-- ==== Sys2Proof/Machine/LinkOps.lean ====
section
/-! DEFINITION. Machine/LinkOps.lean: the receive side of LNK (R153 to R155, R162), the offer and its outcomes (R157,
R158), and the peer table (R160). -/

namespace Sys2Proof.Machine

/-! ### Receiving -/

/-- A received value matches a filter's value where the mask holds 1 (R154). -/
def maskMatch (value mask v : Nat) : Bool := (v ^^^ value) &&& mask = 0

/-- Acceptance filter `k`, 1 to 4, is enabled and matches a frame's kind and source (R154). -/
def filterMatches (s : State) (k : Nat) (kind : FrameKind) (source : Nat) : Bool :=
  s.num (30 + 5 * k) = 1 && maskMatch (s.num (31 + 5 * k)) (s.num (32 + 5 * k)) kind.code &&
    maskMatch (s.num (33 + 5 * k)) (s.num (34 + 5 * k)) source

/-- A frame that passes R153 is accepted: a directed one always, a broadcast where an enabled filter matches (R154). -/
def accepts (s : State) (kind : FrameKind) (source target : Nat) : Bool :=
  target ≠ 0 || filterMatches s 1 kind source || filterMatches s 2 kind source || filterMatches s 3 kind source ||
    filterMatches s 4 kind source

/-- The head of a frame of a kind whose class and length are the kind's. -/
def kindHead (kind : FrameKind) (src tgt : BitVec 5) : Head :=
  { cls := kind.cls, kind := kind.code, source := src.toNat, target := tgt.toNat, length := kind.length }

/-- A malformed frame is counted (R153, R160). -/
def countMalformed (s : State) : State := { s with lnk.malformed := bump s.lnk.malformed 1 }

/-- A frame is counted as of no use to the role (R155). -/
def countNoUse (s : State) : State := { s with lnk.noUse := bump s.lnk.noUse 1 }

/-- What LNK does with a frame whose CRC is good: the checks of R153, the discard of STARTING (R162), acceptance (R154),
the role's use (R155), and then the block that takes the kind. -/
def receive (kind : FrameKind) (src tgt : BitVec 5) (block : State → State) (s : State) : State :=
  match headVerdict s.own (kindHead kind src tgt) with
  | .malformed => countMalformed s
  | .bad | .notForUs => s
  | .good _ =>
    if s.mode = .starting then s
    else if !accepts s kind src.toNat tgt.toNat then s
    else if !s.role.uses kind then countNoUse s
    else block s

/-! ### The offer (R157) -/

/-- The frame LNK would offer at an idle bus: the credit slot, then the answer queue's head, then the main queue's. -/
def nextOffer (s : State) : Option (TxPlace × Frame) :=
  match s.lnk.creditSlot with
  | some f => some (.creditSlot, f)
  | none =>
    match s.lnk.answerQ with
    | f :: _ => some (.answerQueue, f)
    | [] =>
      match s.lnk.mainQ with
      | f :: _ => some (.mainQueue, f)
      | [] => none

/-- A sent frame leaves its place; one that a newer frame has replaced meanwhile is not there any more (R157). -/
def takeFromPlace (o : BusOffer) (s : State) : State :=
  if o.replaced then s
  else
    match o.place with
    | .creditSlot => { s with lnk.creditSlot := none }
    | .answerQueue => { s with lnk.answerQ := s.lnk.answerQ.tail }
    | .mainQueue => { s with lnk.mainQ := s.lnk.mainQ.tail }

/-- An ADMIT-ASK reported sent starts the answer timer of the ASKING slot whose latest ask it is (R118). -/
def startAnswerTimers (f : Frame) (s : State) : State :=
  match f.payload with
  | .admitAsk _ =>
    { s with dsp.slots := s.dsp.slots.map (Option.map (fun x =>
        if x.phase = .asking && x.latestAsk = f.serial then { x with answerAt := some (s.nowMs + s.answerMs) } else x)) }
  | _ => s

/-- A transmit failure (R158): both counts rise, and at 64 the cause LINK is added and LINK-FAIL latched. -/
def transmitFailure (s : State) : State :=
  let n := min 255 (s.lnk.failures + 1)
  let t := { s with lnk.failures := n, lnk.txFailures := bump s.lnk.txFailures 1 }
  if s.lnk.failures + 1 = 64 then settleFlow (latch .linkFail (addCause .link t)) else t

/-! ### The peer table (R160) -/

/-- Sets the entry of a station. -/
def setPeer (station : Nat) (p : Peer) (s : State) : State :=
  { s with lnk.peers := s.lnk.peers.set (station - 1) p }

/-- Every entry UNKNOWN with age 0; the station's own is read from its mode (R160, log entry 16). -/
def forgetPeers (s : State) : State :=
  { s with lnk.peers := List.replicate 30 { mode := none, since := none } }

end Sys2Proof.Machine
end

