/-- CLOSE-LOT (R52): BAD-ROLE at other roles; at FILLER BAD-MODE outside RUNNING and HELD, EMPTY with no lot open, BUSY while
a LOT-CLOSE is pending; otherwise the open lot becomes CLOSED, or RETIRED where no record names it, its LOT-CLOSE is queued
or made pending, its repetition stops, there is no open lot, and the answer is OK. No other field of the lot changes. The
model's choice: the close order is the counter before it advances (log entry 13). -/
def Obligations.CloseLotClosesOpenLot : Prop :=
  ∀ (h : CmdHead) (s : State), s.port.restartPending = false → h.paramLen.toNat = 0 →
    let refused := fun st => exec (.closeLot h) s = .next (putResponse h.tag 0x1B#8 st [] s)
    (s.mode = .starting → refused .badMode) ∧
      (s.mode ≠ .starting → s.role ≠ .filler → refused .badRole) ∧
      (s.role = .filler →
        (s.mode ≠ .running → s.mode ≠ .held → refused .badMode) ∧
          (s.mode = .running ∨ s.mode = .held →
            (s.lot.openIdx = none → refused .empty) ∧
              (s.lot.openIdx ≠ none → s.lot.pendingCloses ≠ [] → refused .busy) ∧
              ∀ j r, s.lot.openIdx = some j → slotAt s.lot.table j = some r → r.state = .opened →
                s.lot.pendingCloses = [] →
                let f := frameTo 0 (.lotClose (BitVec.ofNat 24 r.id))
                ∃ t, exec (.closeLot h) s = .next (putResponse h.tag 0x1B#8 .ok [] t) ∧ t.lot.openIdx = none ∧
                  t.lot.pendingOpen = false ∧ t.lot.repeatAt = none ∧
                  (s.lnk.mainQ.length < 16 → t.lnk.mainQ = s.lnk.mainQ ++ [f] ∧ t.lot.pendingCloses = []) ∧
                  (16 ≤ s.lnk.mainQ.length → t.lnk.mainQ = s.lnk.mainQ ∧ t.lot.pendingCloses = [r.id]) ∧
                  slotAt t.lot.table j =
                    some { r with
                      state := if r.refs = 0 then .retired else .closed
                      closeOrder := s.lot.closeCounter, closeTime := some s.stc.clock } ∧
                  t.lot.closeCounter = s.lot.closeCounter + 1#32 ∧
                  (∀ k, k ≠ j → slotAt t.lot.table k = slotAt s.lot.table k) ∧
                  t.lot.prevClass = s.lot.prevClass ∧ t.lot.sanitised = s.lot.sanitised ∧ t.stc = s.stc ∧
                  t.idx = s.idx))

/-- The LOT-OPEN repetition queues the open lot's LOT-OPEN again and runs another 5 s; and when the main queue gains room the
pending LOT-CLOSEs are queued oldest first, then the pending LOT-OPEN (3.4). The time scale is the model's (log entry 3). -/
def Obligations.LotAnnouncementsRepeatAndCatchUp : Prop :=
  (∀ (d j : Nat) (r : LotRec) (s : State), s.lot.repeatAt = some d → s.lot.openIdx = some j →
      slotAt s.lot.table j = some r → s.lot.pendingCloses = [] → s.lnk.mainQ.length < 16 →
      ∃ t, exec .lotOpenRepetition s = .next t ∧
        t.lnk.mainQ = s.lnk.mainQ ++ [frameTo 0 (.lotOpen (writeLotOpen r))] ∧
        t.lot = { s.lot with pendingOpen := false, repeatAt := some (max s.nowMs d + 5000) } ∧ t.idx = s.idx ∧
        t.stc = s.stc) ∧
    ∀ s : State, s.lnk.mainQ.length + s.lot.pendingCloses.length < 16 →
      ∃ t, exec .pendingLotFramesQueued s = .next t ∧ t.lot.pendingCloses = [] ∧
        (s.lot.pendingOpen = false →
          t.lnk.mainQ =
            s.lnk.mainQ ++ s.lot.pendingCloses.map (fun id => frameTo 0 (.lotClose (BitVec.ofNat 24 id)))) ∧
        (∀ j r, s.lot.pendingOpen = true → s.lot.openIdx = some j → slotAt s.lot.table j = some r →
          t.lnk.mainQ =
              s.lnk.mainQ ++ s.lot.pendingCloses.map (fun id => frameTo 0 (.lotClose (BitVec.ofNat 24 id))) ++
                [frameTo 0 (.lotOpen (writeLotOpen r))] ∧
            t.lot.pendingOpen = false ∧ t.lot.repeatAt = some (s.nowMs + 5000)) ∧
        t.lot.table = s.lot.table ∧ t.stc = s.stc

/-- A LOT-OPEN from the upstream range with every field in range (3.5): every other OPEN copy of its origin is closed, and
no other copy changes; a copy held already takes the fields carried, keeping its reference count and counts; where the table
after those closes has a place (3.2) the new copy takes it, OPEN with reference count 0 and counts 0, and LOT-TABLE-FULL is
latched exactly where it has none. Any other LOT-OPEN is discarded and counted. A LOT-CLOSE from the upstream range closes
the OPEN copy of its lot, which is RETIRED where no record names it, and changes nothing for a lot the table does not hold;
one from elsewhere is discarded and counted (3.5). The model's choices: the close order is the counter before it advances
(log entry 13), and a copy never closed has close order 0 (log entry 12). -/
def Obligations.LotFramesOpenAndCloseCopies : Prop :=
  (∀ (src tgt : BitVec 5) (p : LotOpenFields) (s : State), HeardFrom .lotOpen src s → tgt.toNat = 0 →
     (inUpstreamRange s src.toNat && lotOpenInRange p) = false →
       exec (.lotOpen src tgt p) s = .next { s with lot.discards := min 4294967295 (s.lot.discards + 1) }) ∧
    (∀ (src tgt : BitVec 5) (p : LotOpenFields) (s : State),
       HeardFrom .lotOpen src s → tgt.toNat = 0 → (inUpstreamRange s src.toNat && lotOpenInRange p) = true →
         let after := implicitClose src.toNat p.lot.toNat (List.range s.lot.table.length) s
         ∃ t, exec (.lotOpen src tgt p) s = .next t ∧ t.lot.discards = s.lot.discards ∧
           (∀ (j : Nat) (r : LotRec), slotAt t.lot.table j = some r → r.origin = src.toNat → r.state = .opened →
             r.id = p.lot.toNat) ∧
           (∀ (j : Nat) (r : LotRec), slotAt s.lot.table j = some r →
             slotAt after.lot.table j = some r ∨
               r.origin = src.toNat ∧ r.state = .opened ∧ r.id ≠ p.lot.toNat ∧
                 ∃ q, slotAt after.lot.table j = some q ∧ q.id = r.id ∧ q.refs = r.refs ∧
                   q.state = (if r.refs = 0 then .retired else .closed) ∧ q.closeTime = some s.stc.clock) ∧
           (∀ q, findLot s p.lot.toNat = some q → ∃ r, findLot t p.lot.toNat = some r ∧ r.state = .opened ∧
             r.origin = src.toNat ∧ r.product = p.product.toNat ∧ r.flavour = p.flavour.toNat ∧
             r.cls = p.cls.toNat ∧ r.tank = p.tank.toNat ∧ r.useBy = p.useBy.toNat ∧
             r.allowance = p.allowance.toNat ∧ r.tref = p.tref.toNat ∧ r.tk = p.tk.toNat ∧ r.refs = q.refs ∧
             r.potsReceived = q.potsReceived ∧ r.potsRejected = q.potsRejected ∧ t.stc = s.stc) ∧
           (findLot s p.lot.toNat = none →
             (∀ i, findPlace after.lot.table = some i →
               t.lot.table = after.lot.table.set i (some (copyOf src.toNat p)) ∧
                 findLot t p.lot.toNat = some (copyOf src.toNat p) ∧ t.stc = s.stc) ∧
             (findPlace after.lot.table = none →
               t.lot.table = after.lot.table ∧ findLot t p.lot.toNat = none ∧
                 t.stc = { s.stc with latched := s.stc.latched ||| Notice.lotTableFull.mask })) ∧
           t.idx = s.idx ∧ t.hnd = s.hnd ∧ t.tray = s.tray ∧ t.lnk = s.lnk) ∧
    (∀ (src tgt : BitVec 5) (lot : BitVec 24) (s : State), HeardFrom .lotClose src s → tgt.toNat = 0 →
        (inUpstreamRange s src.toNat = false →
          exec (.lotCloseFrame src tgt lot) s = .next { s with lot.discards := min 4294967295 (s.lot.discards + 1) }) ∧
          (inUpstreamRange s src.toNat = true →
            (findLot s lot.toNat = none → exec (.lotCloseFrame src tgt lot) s = .next s) ∧
              (∀ r, findLot s lot.toNat = some r → r.state ≠ .opened →
                exec (.lotCloseFrame src tgt lot) s = .next s) ∧
              ∀ r, findLot s lot.toNat = some r → r.state = .opened →
                ∃ t, exec (.lotCloseFrame src tgt lot) s = .next t ∧
                  findLot t lot.toNat =
                    some { r with
                      state := if r.refs = 0 then .retired else .closed
                      closeOrder := s.lot.closeCounter, closeTime := some s.stc.clock } ∧
                  { t with lot.table := s.lot.table, lot.closeCounter := s.lot.closeCounter } = s))

/-! ### Lidding and bond check (chapter 4) -/

/-- LOAD-REEL (R63): BAD-ROLE at other roles, BAD-MODE in STARTING, BAD-VALUE for a reel id, flavour or lid count of 0;
otherwise STANDBY holds the reel, a lid count above 60,000 held at 60,000 and answered CLAMPED. ACTIVE and the cause set are
not touched. -/
def Obligations.LoadReelFillsStandby : Prop :=
  ∀ (h : CmdHead) (reel : BitVec 16) (flavour : BitVec 8) (useBy lids : BitVec 16) (s : State),
    s.port.restartPending = false → h.paramLen.toNat = 7 →
    let refused := fun st =>
      exec (.loadReel h reel flavour useBy lids) s = .next (putResponse h.tag 0x20#8 st [] s)
    (s.mode = .starting → refused .badMode) ∧
      (s.mode ≠ .starting → s.role ≠ .lidder → refused .badRole) ∧
      (s.mode ≠ .starting → s.role = .lidder →
        (reel = 0#16 ∨ flavour = 0#8 ∨ lids = 0#16 → refused .badValue) ∧
          (reel ≠ 0#16 → flavour ≠ 0#8 → lids ≠ 0#16 →
            exec (.loadReel h reel flavour useBy lids) s =
              .next (putResponse h.tag 0x20#8 (if 60000 < lids.toNat then .clamped else .ok) []
                { s with
                  lid.standby := some (Reel.mk reel.toNat flavour.toNat useBy.toNat (min 60000 lids.toNat)) })))

/-- SPLICE (R64): BAD-ROLE at other roles, BAD-MODE in STARTING, EMPTY with STANDBY absent; otherwise the ACTIVE record is
discarded, STANDBY's record becomes ACTIVE and STANDBY absent, answered OK, with no notice and no splice counted. -/
def Obligations.SpliceMovesStandbyToActive : Prop :=
  ∀ (h : CmdHead) (s : State), s.port.restartPending = false → h.paramLen.toNat = 0 →
    let refused := fun st => exec (.splice h) s = .next (putResponse h.tag 0x21#8 st [] s)
    (s.mode = .starting → refused .badMode) ∧
      (s.mode ≠ .starting → s.role ≠ .lidder → refused .badRole) ∧
      (s.mode ≠ .starting → s.role = .lidder →
        (s.lid.standby = none → refused .empty) ∧
          ∀ r, s.lid.standby = some r →
            exec (.splice h) s =
              .next (putResponse h.tag 0x21#8 .ok [] { s with lid.active := some r, lid.standby := none }))
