/-- The manifest of a tray is the first that names it. -/
theorem manifestOf_eq (s : State) (t : TrayId) :
    manifestOf s t = (s.adm.manifests.filterMap id).find? (fun m => m.tray = t) := findIdx?_bind_slotAt _ _

theorem manifestOf_of_manifests {s t : State} (h : t.adm.manifests = s.adm.manifests) (x : TrayId) :
    manifestOf t x = manifestOf s x := by
  rw [manifestOf_eq, manifestOf_eq, h]

/-- Emptying a place that holds no record of a kind leaves the first of that kind. -/
theorem find?_filterMap_set_none {α : Type} {l : List (Option α)} {i : Nat} {p : α → Bool}
    (h : ∀ x, slotAt l i = some x → p x = false) :
    ((l.set i none).filterMap id).find? p = (l.filterMap id).find? p := by
  induction l generalizing i with
  | nil => rfl
  | cons o rest ih =>
    cases i with
    | zero =>
      cases o with
      | none => rfl
      | some x =>
        have hx : p x = false := h x rfl
        simp [hx]
    | succ i =>
      have hrest := ih (i := i) fun x hx => h x hx
      cases o with
      | none => simpa using hrest
      | some x =>
        exact congrArg (fun r => match p x with | true => some x | false => r) hrest

theorem manifestOf_dropManifest_of_ne {t x : TrayId} (h : x ≠ t) (s : State) :
    manifestOf (dropManifest t s) x = manifestOf s x := by
  unfold dropManifest
  cases hi : manifestIndex s t with
  | none => rfl
  | some i =>
    obtain ⟨hlt, hp, -⟩ := List.findIdx?_eq_some_iff_getElem.1 hi
    rw [getElem_eq_slotAt hlt] at hp
    rw [manifestOf_eq, manifestOf_eq]
    refine find?_filterMap_set_none fun m hm => ?_
    rw [hm] at hp
    have htray : m.tray = t := by simpa using hp
    simp [htray, Ne.symm h]

/-! ### The end of one entry (R139, R141) -/

theorem admission_of_table {s t : State} (h : t.adm.table = s.adm.table) (i : Nat) : t.admission i = s.admission i := by
  rw [State.admission, h]
  rfl

theorem admission_set_none {s t : State} {i : Nat} (h : t.adm.table = s.adm.table.set i none) (k : Nat) :
    t.admission k = if k = i then none else s.admission k := by
  rw [State.admission, h]
  split
  · next hk => rw [hk, slotAt_set_none]
  · next hk => exact slotAt_set_of_ne hk none

theorem endReservation_table (i : Nat) (e : Admission) (s : State) :
    (endReservation i e s).adm.table = s.adm.table.set i none := by
  obtain ⟨htable, -⟩ := ReservationsFit.removeEntry_adm i e (updateLane e.laneNo Lane.release s)
  rw [endReservation, htable, ReservationsFit.updateLane_table]

theorem endReservation_lane (i : Nat) (e : Admission) (s : State) (n : Nat) :
    (endReservation i e s).lane n = if n = e.laneNo then (s.lane n).map Lane.release else s.lane n := by
  obtain ⟨-, hlanes⟩ := ReservationsFit.removeEntry_adm i e (updateLane e.laneNo Lane.release s)
  rw [endReservation, lane_congr hlanes, lane_updateLane]

theorem updateLane_adm (n : Nat) (f : Lane → Lane) (s : State) :
    (updateLane n f s).adm = { s.adm with lanes := (updateLane n f s).adm.lanes } := by
  unfold updateLane
  split <;> rfl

§

▶ What is needed
Look through the data above. Each line containing the word "findLot" needs to be copied.

▶ Task result
           (∀ q, findLot s p.lot.toNat = some q → ∃ r, findLot t p.lot.toNat = some r ∧ r.state = .opened ∧
           (findLot s p.lot.toNat = none →
                 findLot t p.lot.toNat = some (copyOf src.toNat p) ∧ t.stc = s.stc) ∧
               t.lot.table = after.lot.table ∧ findLot t p.lot.toNat = none ∧
            (findLot s lot.toNat = none → exec (.lotCloseFrame src tgt lot) s = .next s) ∧
              (∀ r, findLot s lot.toNat = some r → r.state ≠ .opened →
              ∀ r, findLot s lot.toNat = some r → r.state = .opened →
                  findLot t lot.toNat =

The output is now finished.